BIALAV Launches Be Smart Buy New Campaign

The Building Industry Association of South California’s Los Angeles/Ventura Chapter (BIASC/LAV) announced that for 17 days in March, homebuilders will be offering substantial savings and special opportunities on the most desirable new homes in Los Angeles and Ventura counties. The chapter’s Be Smart Buy New promotion will feature more than 30 new home communities throughout the region.

 

From Friday, March 1 through Sunday, March 17, participating homebuilders will be passing along big savings to homebuyers to help them buy the homes of their dreams for less. From design options to livability, to energy efficiency, construction techniques and more, there are countless reasons to choose new when searching for a home. To view a listing of all of the participating new home communities, visit BeSmartBuyNew.com.

 

“Homebuilding is back in Southern California and this is the event we have all been waiting for,” said Holly Schroeder, CEO of the Los Angeles/Ventura County Chapter of the BIASC. “It’s truly an unprecedented sales event with dozens of new-home communities participating all over Los Angeles and Ventura counties. Combined with historically low interest rates and the steady increase in home prices, now is the time to buy a new home.”

 

Be Smart Buy New will feature a diverse collection of 14 homebuilders with offerings at more than 30 new home communities.  Homebuilders include:

 

  • Brookfield Homes
  • California Home Builders 
  • DR Horton
  • KB Home
  • LA Urban Homes
  • Lennar
  • The New Home Company
  • Newhall Land
  • TRI Pointe Homes
  • Pardee Homes
  • Toll Brothers
  • Watt Communities
  • William Lyon Homes
  • Williams Homes

 

A new home offers seemingly endless benefits when compared to a re-sale house. Here are the top five reasons to purchase a new home:

 

  1. Build it your way

New homes offer homebuyers choices that used homes can not offer. Buyers can select cabinets, countertops, flooring and more that complement their tastes and design styles.

 

  1. Select your perfect floorplan

New homes offer buyers choice. Select the perfect floorplan that fits your lifestyle and meets your needs.

 

  1. Energy efficiency

Today’s new homes are constructed with modern products and include features that help conserve valuable energy. They are far more energy efficient than homes constructed just 10 years ago. New homes will save you money every month.

 

  1. Warranties

New homes offer the latest technology in building materials that are typically under a limited warranty from the homebuilder. Used homes likely have products and materials that may need to be replaced.

 

  1. Safety and Indoor Air Quality

Today’s new homes are constructed with products that use the latest in technologies to increase indoor air quality. The homes meet strict standards and codes that were not in place years ago, keeping you safe.

 

Join the interest list now for a chance to win a $100 Amazon gift card.
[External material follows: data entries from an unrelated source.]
-- ==== Sys2Proof/Laws/PerInstr.lean ====
section
/-! SUPPORT. Facts about every operation as a term of Instr, one lemma per constructor. -/

namespace Sys2Proof.Laws

/-- The bits of a control word, from the fields it packs (R53). -/
theorem controlWord_getLsbD (v : CycleVector) (k : Nat) (hk : k < 20) :
    (controlWord v).getLsbD k =
      if k < 16 then v.addr.getLsbD k
      else if k = 16 then v.rd else if k = 17 then v.wr else if k = 18 then v.cruclk else v.reset := by
  simp only [controlWord, BitVec.getLsbD_append, BitVec.getLsbD_ofBool]
  rcases Nat.lt_or_ge k 16 with h | h
  · simp [h]
  · interval_cases k <;> simp

/-- A row matches a control word when every masked bit is as its pattern has it. -/
theorem covers_iff (r : OpcodeRow) (cw : ControlWord) :
    r.covers cw = true ↔ ∀ k < 20, (cw.getLsbD k && r.mask.getLsbD k) = r.pattern.getLsbD k := by
  unfold OpcodeRow.covers
  rw [beq_iff_eq]
  constructor
  · intro h k _; rw [← h, BitVec.getLsbD_and]
  · intro h; exact BitVec.eq_of_getLsbD_eq fun k hk => by rw [BitVec.getLsbD_and]; exact h k hk

/-- A row covers an encoded cycle when the masked wires are as its pattern has them. -/
theorem covers_controlWord (r : OpcodeRow) (v : CycleVector)
    (h : ∀ k < 20, ((if k < 16 then v.addr.getLsbD k else if k = 16 then v.rd else if k = 17 then v.wr
      else if k = 18 then v.cruclk else v.reset) && r.mask.getLsbD k) = r.pattern.getLsbD k) :
    r.covers (controlWord v) = true := by
  rw [covers_iff]
  intro k hk
  rw [controlWord_getLsbD v k hk]
  exact h k hk

/-- The address bits a select of the peripheral compares are all 0 (R82). -/
theorem peripheralSelect_bits (a : Word) (h : Machine.peripheralSelect a = true) (k : Nat) (h6 : 6 ≤ k) (h15 : k < 16) :
    a.getLsbD k = false := by
  simp only [Machine.peripheralSelect, beq_iff_eq, Machine.cruHi] at h
  have := congrArg (fun b => b.getLsbD (k - 6)) h
  simpa [BitVec.getLsbD_extractLsb', show k - 6 < 10 by omega, show 6 + (k - 6) = k by omega] using this

/-- The ten address bits a select of the peripheral compares, when all are 0 (R82). -/
theorem peripheralSelect_of_bits (a : Word) (h : ∀ k, 6 ≤ k → k < 16 → a.getLsbD k = false) :
    Machine.peripheralSelect a = true := by
  simp only [Machine.peripheralSelect, beq_iff_eq, Machine.cruHi]
  apply BitVec.eq_of_getLsbD_eq
  intro k hk
  simp [hk, h (6 + k) (by omega) (by omega)]

end Sys2Proof.Laws

namespace Sys2Proof.Laws.RowMatch

/-- A well-formed operation's control word matches a row of the opcode table that carries its mnemonic (R56 to R58). -/
def Statement (i : Instr) : Prop :=
  i.wellFormed = true → ∃ r ∈ memRows ++ cruRows, r.mnemonic = i.mnemonic ∧ r.covers (encodeWord i) = true

theorem romIdle (c : Bool) (a : Word) : Statement (.romIdle c a) := by
  intro h
  simp only [Instr.wellFormed, Machine.romSelect, Machine.bank, Bool.not_eq_true'] at h
  refine ⟨⟨"ROM.IDLE", 0xB8000, 0x00000⟩, by decide, rfl, covers_controlWord _ _ fun k hk => ?_⟩
  (interval_cases k <;> simp [encode]); simpa using h

theorem romRd (c : Bool) (a : Word) : Statement (.romRd c a) := by
  intro h
  simp only [Instr.wellFormed, Machine.romSelect, Machine.bank, Bool.not_eq_true'] at h
  refine ⟨⟨"ROM.RD", 0xB8000, 0x10000⟩, by decide, rfl, covers_controlWord _ _ fun k hk => ?_⟩
  (interval_cases k <;> simp [encode]); simpa using h

theorem romWr (c : Bool) (a v : Word) : Statement (.romWr c a v) := by
  intro h
  simp only [Instr.wellFormed, Machine.romSelect, Machine.bank, Bool.not_eq_true'] at h
  refine ⟨⟨"ROM.WR", 0xB8000, 0x20000⟩, by decide, rfl, covers_controlWord _ _ fun k hk => ?_⟩
  (interval_cases k <;> simp [encode]); simpa using h

theorem romRw (c : Bool) (a v : Word) : Statement (.romRw c a v) := by
  intro h
  simp only [Instr.wellFormed, Machine.romSelect, Machine.bank, Bool.not_eq_true'] at h
  refine ⟨⟨"ROM.RW", 0xB8000, 0x30000⟩, by decide, rfl, covers_controlWord _ _ fun k hk => ?_⟩
  (interval_cases k <;> simp [encode]); simpa using h

theorem ramIdle (c : Bool) (a : Word) : Statement (.ramIdle c a) := by
  intro h
  simp only [Instr.wellFormed, Machine.ramSelect, Machine.bank] at h
  refine ⟨⟨"RAM.IDLE", 0xB8000, 0x08000⟩, by decide, rfl, covers_controlWord _ _ fun k hk => ?_⟩
  (interval_cases k <;> simp [encode]); simpa using h

theorem ramRd (c : Bool) (a : Word) : Statement (.ramRd c a) := by
  intro h
  simp only [Instr.wellFormed, Machine.ramSelect, Machine.bank] at h
  refine ⟨⟨"RAM.RD", 0xB8000, 0x18000⟩, by decide, rfl, covers_controlWord _ _ fun k hk => ?_⟩
  (interval_cases k <;> simp [encode]); simpa using h

theorem ramWr (c : Bool) (a v : Word) : Statement (.ramWr c a v) := by
  intro h
  simp only [Instr.wellFormed, Machine.ramSelect, Machine.bank] at h
  refine ⟨⟨"RAM.WR", 0xB8000, 0x28000⟩, by decide, rfl, covers_controlWord _ _ fun k hk => ?_⟩
  (interval_cases k <;> simp [encode]); simpa using h

theorem ramRw (c : Bool) (a v : Word) : Statement (.ramRw c a v) := by
  intro h
  simp only [Instr.wellFormed, Machine.ramSelect, Machine.bank] at h
  refine ⟨⟨"RAM.RW", 0xB8000, 0x38000⟩, by decide, rfl, covers_controlWord _ _ fun k hk => ?_⟩
  (interval_cases k <;> simp [encode]); simpa using h

theorem rstRom (c w d : Bool) (a : Word) : Statement (.rstRom c w d a) := by
  intro h
  simp only [Instr.wellFormed, Machine.romSelect, Machine.bank, Bool.not_eq_true'] at h
  refine ⟨⟨"RST.ROM", 0x88000, 0x80000⟩, by decide, rfl, covers_controlWord _ _ fun k hk => ?_⟩
  (interval_cases k <;> simp [encode]); simpa using h

theorem rstRam (c d : Bool) (a : Word) : Statement (.rstRam c d a) := by
  intro h
  simp only [Instr.wellFormed, Machine.ramSelect, Machine.bank] at h
  refine ⟨⟨"RST.RAM", 0xA8000, 0x88000⟩, by decide, rfl, covers_controlWord _ _ fun k hk => ?_⟩
  (interval_cases k <;> simp [encode]); simpa using h

theorem rstRamWr (c d : Bool) (a v : Word) : Statement (.rstRamWr c d a v) := by
  intro h
  simp only [Instr.wellFormed, Machine.ramSelect, Machine.bank] at h
  refine ⟨⟨"RST.RAMWR", 0xA8000, 0xA8000⟩, by decide, rfl, covers_controlWord _ _ fun k hk => ?_⟩
  (interval_cases k <;> simp [encode]); simpa using h

theorem cruStrobe (r w d : Bool) (a : Word) (b : Bool) : Statement (.cruStrobe r w d a b) := by
  intro h
  have hb := peripheralSelect_bits a h
  refine ⟨⟨"CRU.STROBE", 0x4FFC0, 0x40000⟩, by decide, rfl, covers_controlWord _ _ fun k hk => ?_⟩
  rcases Nat.lt_or_ge k 6 with h6 | h6
  · interval_cases k <;> simp [encode]
  · rcases Nat.lt_or_ge k 16 with h16 | h16
    · have := hb k h6 h16
      interval_cases k <;> simp [encode] <;> simpa using this
    · interval_cases k <;> simp [encode]

theorem cruSense (r w d : Bool) (a : Word) (b : Bool) : Statement (.cruSense r w d a b) := by
  intro h
  have hb := peripheralSelect_bits a h
  refine ⟨⟨"CRU.SENSE", 0x4FFC0, 0x00000⟩, by decide, rfl, covers_controlWord _ _ fun k hk => ?_⟩
  rcases Nat.lt_or_ge k 6 with h6 | h6
  · interval_cases k <;> simp [encode]
  · rcases Nat.lt_or_ge k 16 with h16 | h16
    · have := hb k h6 h16
      interval_cases k <;> simp [encode] <;> simpa using this
    · interval_cases k <;> simp [encode]

/-- The row of `CRU.OFF` for the highest set bit `j` of `addr[15:6]` (R58): bits 15 down to j are compared. -/
theorem cruOff_row (r c w d : Bool) (a : Word) (b : Bool) (j : Nat) (hj6 : 6 ≤ j) (hj : j < 16)
    (hset : a.getLsbD j = true) (hclear : ∀ k, j < k → k < 16 → a.getLsbD k = false) :
    ∃ row ∈ memRows ++ cruRows, row.mnemonic = "CRU.OFF" ∧ row.covers (encodeWord (.cruOff r c w d a b)) = true := by
  refine ⟨⟨"CRU.OFF", BitVec.ofNat 20 (0x10000 - 2 ^ j), BitVec.ofNat 20 (2 ^ j)⟩, ?_, rfl,
    covers_controlWord _ _ fun k hk => ?_⟩
  · interval_cases j <;> decide
  · rcases Nat.lt_or_ge k 16 with h16 | h16
    · rcases Nat.lt_trichotomy k j with hlt | rfl | hgt
      · have hm : (BitVec.ofNat 20 (0x10000 - 2 ^ j)).getLsbD k = false := by
          interval_cases j <;> interval_cases k <;> rfl
        have hp : (BitVec.ofNat 20 (2 ^ j)).getLsbD k = false := by
          interval_cases j <;> interval_cases k <;> rfl
        simp only [hm, hp, Bool.and_false]
      · have hm : (BitVec.ofNat 20 (0x10000 - 2 ^ k)).getLsbD k = true := by interval_cases k <;> rfl
        have hp : (BitVec.ofNat 20 (2 ^ k)).getLsbD k = true := by interval_cases k <;> rfl
        simp only [hm, hp, encode, if_pos h16, hset, Bool.and_true]
      · have hp : (BitVec.ofNat 20 (2 ^ j)).getLsbD k = false := by
          interval_cases j <;> interval_cases k <;> rfl
        simp only [hp, encode, if_pos h16, hclear k hgt h16, Bool.false_and]
    · have hm : (BitVec.ofNat 20 (0x10000 - 2 ^ j)).getLsbD k = false := by
        interval_cases j <;> interval_cases k <;> rfl
      have hp : (BitVec.ofNat 20 (2 ^ j)).getLsbD k = false := by
        interval_cases j <;> interval_cases k <;> rfl
      simp only [hm, hp, Bool.and_false]

/-- The highest set bit among `addr[j:6]`, if there is one. -/
theorem highest_set_bit (a : Word) (n : Nat) (hn : n ≤ 10) (h : ∀ k, 6 + n ≤ k → k < 16 → a.getLsbD k = false)
    (hne : Machine.peripheralSelect a = false) :
    ∃ j, 6 ≤ j ∧ j < 16 ∧ a.getLsbD j = true ∧ ∀ k, j < k → k < 16 → a.getLsbD k = false := by
  induction n with
  | zero => rw [peripheralSelect_of_bits a fun k h6 h16 => h k (by omega) h16] at hne; cases hne
  | succ n ih =>
    cases hb : a.getLsbD (6 + n) with
    | true => exact ⟨6 + n, by omega, by omega, hb, fun k hk h16 => h k (by omega) h16⟩
    | false =>
      refine ih (by omega) fun k hk h16 => ?_
      rcases Nat.eq_or_lt_of_le hk with rfl | hlt
      · exact hb
      · exact h k (by omega) h16

theorem cruOff (r c w d : Bool) (a : Word) (b : Bool) : Statement (.cruOff r c w d a b) := by
  intro h
  simp only [Instr.wellFormed, Bool.not_eq_true'] at h
  obtain ⟨j, h6, h16, hset, hclear⟩ := highest_set_bit a 10 (le_refl 10) (fun k h1 h2 => absurd h2 (by omega)) h
  exact cruOff_row r c w d a b j h6 h16 hset hclear

end Sys2Proof.Laws.RowMatch
end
One winner will be chosen each day during the Be Smart Buy New promotion March 1 through March 17. Registrants will be among the first to receive important information and updates from BIASC/LAV and from homebuilders regarding the campaign. Visit besmartbuynew.com to register.

 

Visitors to the model homes in the more than 30 new home communities participating in the Be Smart Buy New promotion could be one photo away from winning one of three $1,000 Pottery Barn shopping sprees. Guests are encouraged to take a photo of their favorite room, backyard or even of themselves and upload it onto the Be Smart Buy New Facebook page, tweet it with hashtag #besmartbuynew or share it on Instagram with hashtag #besmartbuynew in the comments to be eligible. A drawing for the gift cards will be held on March 22.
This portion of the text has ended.